2. Agent and model compatibility
We learned today that context is king for influencing an LLM’s response. (Editor note: We had just finished a LLM learning hour when I posted this RFC.) Picking an agent that’s designed around the model should produce better results. Different models respond better to different conventions (e.g., structured tags vs. plain text), and they behave differently under the hood. Claude Code, for example, can inject system reminders into the context window, like:
<system-reminder>
Note: [FILENAME] was modified, either by the user or by a linter. This change was intentional, so make sure to take it into account as youThis is a similar trade-off to adopting hybrid cloud vs. going all-in on a single cloud provider: tighter integration can be a big advantage, but it comes with more coupling.
3. One tool to share
All of these tools inevitably have different configs and different ways to make usage safer. The community is usually behind on sharing consistent standards (think “skills” protocols, reusable workflows, etc.). It’s also easier to share concrete knowledge when we’re all using the same default tool, rather than translating ideas across multiple setups. I know many of us are trying different models. In my head we’re hitting Fredkin’s Paradox:
The more equally attractive two alternatives seem, the harder it can be to choose between them—no matter that, to the same degree, the choice can only matter less.
My hypothesis is we’ll get way more benefit by using one vendor really, really well as a team. I’m not saying we’re banning Cursor or other tools right now. You’re still free to explore. I’m saying: we’ll pave the default path toward Claude Code and its surrounding tooling so the team can align and compound improvements.

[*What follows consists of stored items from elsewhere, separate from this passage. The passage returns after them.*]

/-- The release pipeline issues its next effect (R132). -/
def releaseNext (s : State) : State :=
  if s.fs.stopped || isFenced s || s.fs.barHold.isSome then s
  else match nextEffect s.fs.window with
    | none => s
    | some (c, i) =>
      if !c.committed then s
      else match c.effects[i]? with
        | none => s
        | some e => finishReissue (issueEffect s c i e)

end Sys2Proof.Machine
end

I had good feedback from the RFC. Our sponsor, who had a strong desire to consolidate, approved it, which is great news.
The idea of forced consolidation was one of the biggest worries I had. A paved road would form a permeable constraint, not a rigid one. In a complex system such as ours, a rigid constraint might not be the best one, as it may create shadow IT and resistance.
We also had an engineer who was worried about our Cursor subscription being stopped, to which I responded, that’s not what’s happening.
In making this decision, I mostly thought about our junior members whose progress might stifle with the idea of multi-tool-multi-model chaos. I know that the cool kids have moved on to gastown and codex, and I have a burning desire to try them out, too, but it wouldn’t have been the right call. We have to get everyone on the journey together.
If we get this right, this decision should kick off a flywheel of deeper learning in the teams, sharing tips or tricks for Claude Code, rather than sharing hypes.
Closing: This concludes our first step of clarifying our AI stance, turning the adoption from a set of hype-driven experimentation into the start of building an organisational capability.